--- What you have to do ---
Your answer should be the exact lines of the data below from the one containing "end Sys2Proof.Machine" through the one containing "leaves it. -/"; please include nothing else.

--- The records ---
-- ==== Sys2Proof/Laws/Exec.lean ====
section
/-! SUPPORT. Everything an operation and a step can do, said once: the registers after an operation, its answer, and the
outcome of a step for each kind of input. -/

namespace Sys2Proof.Machine

/-- The registers after an operation. -/
def regsAfter (i : Instr) (r : Regs) : Regs :=
  match i with
  | .macNew => unlessError macNew r
  | .kdfStart => unlessError kdfStart r
  | .kdfLabel => unlessError kdfLabel r
  | .final => unlessError finalTag r
  | .clear => Regs.reset
  | .pushKey d => unlessError (stageBytes d.toBytes) r
  | .pushData d => unlessError (feedData d.toBytes) r
  | .rdStatus | .rdDigest0 | .rdDigest1 | .rdDigest2 | .rdDigest3 => r
  | .rdDigest4 | .rdDigest5 | .rdDigest6 | .rdDigest7 => r
  | .illegal _ => unlessError (enterError .illegalCommand) r

/-- The answer to an operation. -/
def answerOf (i : Instr) (r : Regs) : Answer :=
  match i with
  | .rdStatus => okayRead (statusWord r)
  | .rdDigest0 => okayRead (digestWord r 0)
  | .rdDigest1 => okayRead (digestWord r 1)
  | .rdDigest2 => okayRead (digestWord r 2)
  | .rdDigest3 => okayRead (digestWord r 3)
  | .rdDigest4 => okayRead (digestWord r 4)
  | .rdDigest5 => okayRead (digestWord r 5)
  | .rdDigest6 => okayRead (digestWord r 6)
  | .rdDigest7 => okayRead (digestWord r 7)
  | .macNew | .kdfStart | .kdfLabel | .final | .clear | .pushKey _ | .pushData _ | .illegal _ => okayWrite

/-- Every operation completes, with one answer, and touches neither the pending inputs nor the model's counter. -/
theorem exec_eq (i : Instr) (s : State) :
    exec i s = .next ((s.setRegs (regsAfter i s.regs)).addAnswer (answerOf i s.regs)) := by
  cases i <;> rfl

/-- The answer to a legal transaction is `OKAY` (spec/20_memory.md R63, R64). -/
theorem answerOf_resp (i : Instr) (r : Regs) : (answerOf i r).resp = .okay := by cases i <;> rfl

/-- A step on a legal transaction. -/
theorem step_legal {s : State} {t : Transaction} {rest : List HostEvent} {i : Instr}
    (h : s.inbox = .access t :: rest) (hd : decode t = .ok i) :
    step s = exec i (s.setInbox rest) := by
  simp [step, h, perform, hd]

/-- A step on an illegal transaction. -/
theorem step_illegal {s : State} {t : Transaction} {rest : List HostEvent} {e : Reject}
    (h : s.inbox = .access t :: rest) (hd : decode t = .error e) :
    step s = .next (busError t (s.setInbox rest)) := by
  simp [step, h, perform, hd]

/-- Everything a step can do: nothing; an operation; an answer `ERROR`; a hardware reset; an interrupting one. -/
theorem step_cases (s : State) :
    (s.inbox = [] ∧ step s = .next s) ∨
    (∃ t rest i, s.inbox = .access t :: rest ∧ decode t = .ok i ∧ step s = .next
      (((s.setInbox rest).setRegs (regsAfter i s.regs)).addAnswer (answerOf i s.regs))) ∨
    (∃ t rest e, s.inbox = .access t :: rest ∧ decode t = .error e ∧
      step s = .next (busError t (s.setInbox rest))) ∨
    (∃ rest, s.inbox = .reset :: rest ∧ step s = .next (hardwareReset (s.setInbox rest))) ∨
    (∃ t rest, s.inbox = .resetDuring t :: rest ∧ step s = .next (interruptedReset (s.setInbox rest))) := by
  match h : s.inbox with
  | [] => exact .inl ⟨rfl, by simp [step, h]⟩
  | .access t :: rest =>
    match hd : decode t with
    | .ok i => exact .inr (.inl ⟨t, rest, i, rfl, hd, by rw [step_legal h hd, exec_eq]; rfl⟩)
    | .error e => exact .inr (.inr (.inl ⟨t, rest, e, rfl, hd, step_illegal h hd⟩))
  | .reset :: rest => exact .inr (.inr (.inr (.inl ⟨rest, rfl, by simp [step, h, perform]⟩)))
  | .resetDuring t :: rest => exact .inr (.inr (.inr (.inr ⟨t, rest, rfl, by simp [step, h, perform]⟩)))

/-- The registers after any step are those after one operation, unchanged, or reset. -/
theorem step_regs {s s' : State} (h : step s = .next s') :
    s'.regs = s.regs ∨ s'.regs = Regs.reset ∨ ∃ i, s'.regs = regsAfter i s.regs := by
  obtain ⟨_, h1⟩ | ⟨t, rest, i, _, _, h1⟩ | ⟨t, rest, e, _, _, h1⟩ | ⟨rest, _, h1⟩ | ⟨t, rest, _, h1⟩ := step_cases s <;>
    rw [h1] at h <;> cases h
  · exact .inl rfl
  · exact .inr (.inr ⟨i, rfl⟩)
  · exact .inl rfl
  · exact .inr (.inl rfl)
  · exact .inr (.inl rfl)

end Sys2Proof.Machine
end

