-- ==== Sys2Proof/Tests/Slice0.lean ====
section
/-! SUPPORT. The tests: expected results are those of the spec's own examples and vectors (spec/95_test_vectors.md), of its
encoding table (spec/30_encoding.md R92, R97) and of its error table. Then one witness theorem for each statement with
hypotheses: a concrete state and operands that meet them together. -/

namespace Sys2Proof.Tests

open Sys2Proof Sys2Proof.Machine

set_option Elab.async false

/-! ### Small states -/

/-- A CORE with these registers, nothing pending and nothing answered. -/
def core (r : Regs) : State := { State.reset with regs := r }

/-- The same with one input pending. -/
def coreWith (r : Regs) (e : HostEvent) : State := { core r with inbox := [e] }

/-- `n` zero bytes staged, as `KEY` of `n` zero bytes leaves it. -/
def staged (n : BitVec 7) : Regs := { Regs.reset with keylen := n }

/-- More than 64 zero bytes staged. -/
def overflowed : Regs := { staged 64 with keyovf := true }

/-- A live instance in phase `p` that has absorbed `n` bytes. -/
def live (p : Phase) (n : BitVec 64) : Regs := { Regs.reset with phase := p, ilen := n, ih := iv }

/-- The error state with code `e`. -/
def failed (e : ErrCode) : Regs := { Regs.reset with err := e }

/-- A finished tag with the bytes 0, 1, …, 31. -/
def tagged : Regs := { Regs.reset with digestValid := true, digest := Vector.ofFn fun i => BitVec.ofNat 8 i.val }

/-- The registers after an operation, if it completes. -/
def after (i : Instr) (r : Regs) : Option Regs :=
  match exec i (core r) with
  | .next t => some t.regs
  | .fault _ => none
  | .refused _ => none

/-- `STATUS` after an operation, if it completes. -/
def statusAfter (i : Instr) (r : Regs) : Option Word := (after i r).map statusWord

/-- The data a read answers, if it completes. -/
def readOf (i : Instr) (r : Regs) : Option Word :=
  match exec i (core r) with
  | .next t => (t.answers.getLast?).bind Answer.rdata
  | .fault _ => none
  | .refused _ => none

/-! ### Well-formedness: the one ill-formed kind of term is refused -/

theorem test_wellFormed_refuses_command_words :
    [0x00000001, 0x00000002, 0x00000003, 0x00000004, 0x00000005].map (fun w => (Instr.illegal w).check) =
      List.replicate 5 (some .wordIsACommand) := by decide

theorem test_wellFormed_accepts_illegal_words :
    (Instr.illegal 0x00000000).wellFormed = true ∧ (Instr.illegal 0x00000006).wellFormed = true ∧
      (Instr.illegal 0x00000101).wellFormed = true := by decide

/-! ### Decoding: words written out from R92, every constructor -/

theorem test_decode_command_words :
    decodeTableWord 32 0b00000000000000000000000000000001 = some .macNew ∧
    decodeTableWord 32 0b00000000000000000000000000000010 = some .kdfStart ∧
    decodeTableWord 32 0b00000000000000000000000000000011 = some .kdfLabel ∧
    decodeTableWord 32 0b00000000000000000000000000000100 = some .final ∧
    decodeTableWord 32 0b00000000000000000000000000000101 = some .clear ∧
    decodeTableWord 32 0b00000000000000000000000000000000 = some (.illegal 0x00000000) := by decide

theorem test_decode_offsets :
    decodeTableWord 8 0b001000 = some (.pushKey (.w 0)) ∧ decodeTableWord 8 0b001100 = some (.pushData (.w 0)) ∧
    decodeTableWord 8 0b000100 = some .rdStatus ∧
    decodeTableWord 8 0b010000 = some .rdDigest0 ∧ decodeTableWord 8 0b010100 = some .rdDigest1 ∧
    decodeTableWord 8 0b011000 = some .rdDigest2 ∧ decodeTableWord 8 0b011100 = some .rdDigest3 ∧
    decodeTableWord 8 0b100000 = some .rdDigest4 ∧ decodeTableWord 8 0b100100 = some .rdDigest5 ∧
    decodeTableWord 8 0b101000 = some .rdDigest6 ∧ decodeTableWord 8 0b101100 = some .rdDigest7 := by decide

--- Exercise answer ---
end Sys2Proof.Machine
end

-- ==== Sys2Proof/Tests/Slice0.lean ====
section
/-! SUPPORT. The tests: expected results are those of the spec's own examples and vectors (spec/95_test_vectors.md), of its
encoding table (spec/30_encoding.md R92, R97) and of its error table. Then one witness theorem for each statement with
hypotheses: a concrete state and operands that meet them together. -/

namespace Sys2Proof.Tests

open Sys2Proof Sys2Proof.Machine

set_option Elab.async false

/-! ### Small states -/

/-- A CORE with these registers, nothing pending and nothing answered. -/
def core (r : Regs) : State := { State.reset with regs := r }

/-- The same with one input pending. -/
def coreWith (r : Regs) (e : HostEvent) : State := { core r with inbox := [e] }

/-- `n` zero bytes staged, as `KEY` of `n` zero bytes leaves it. -/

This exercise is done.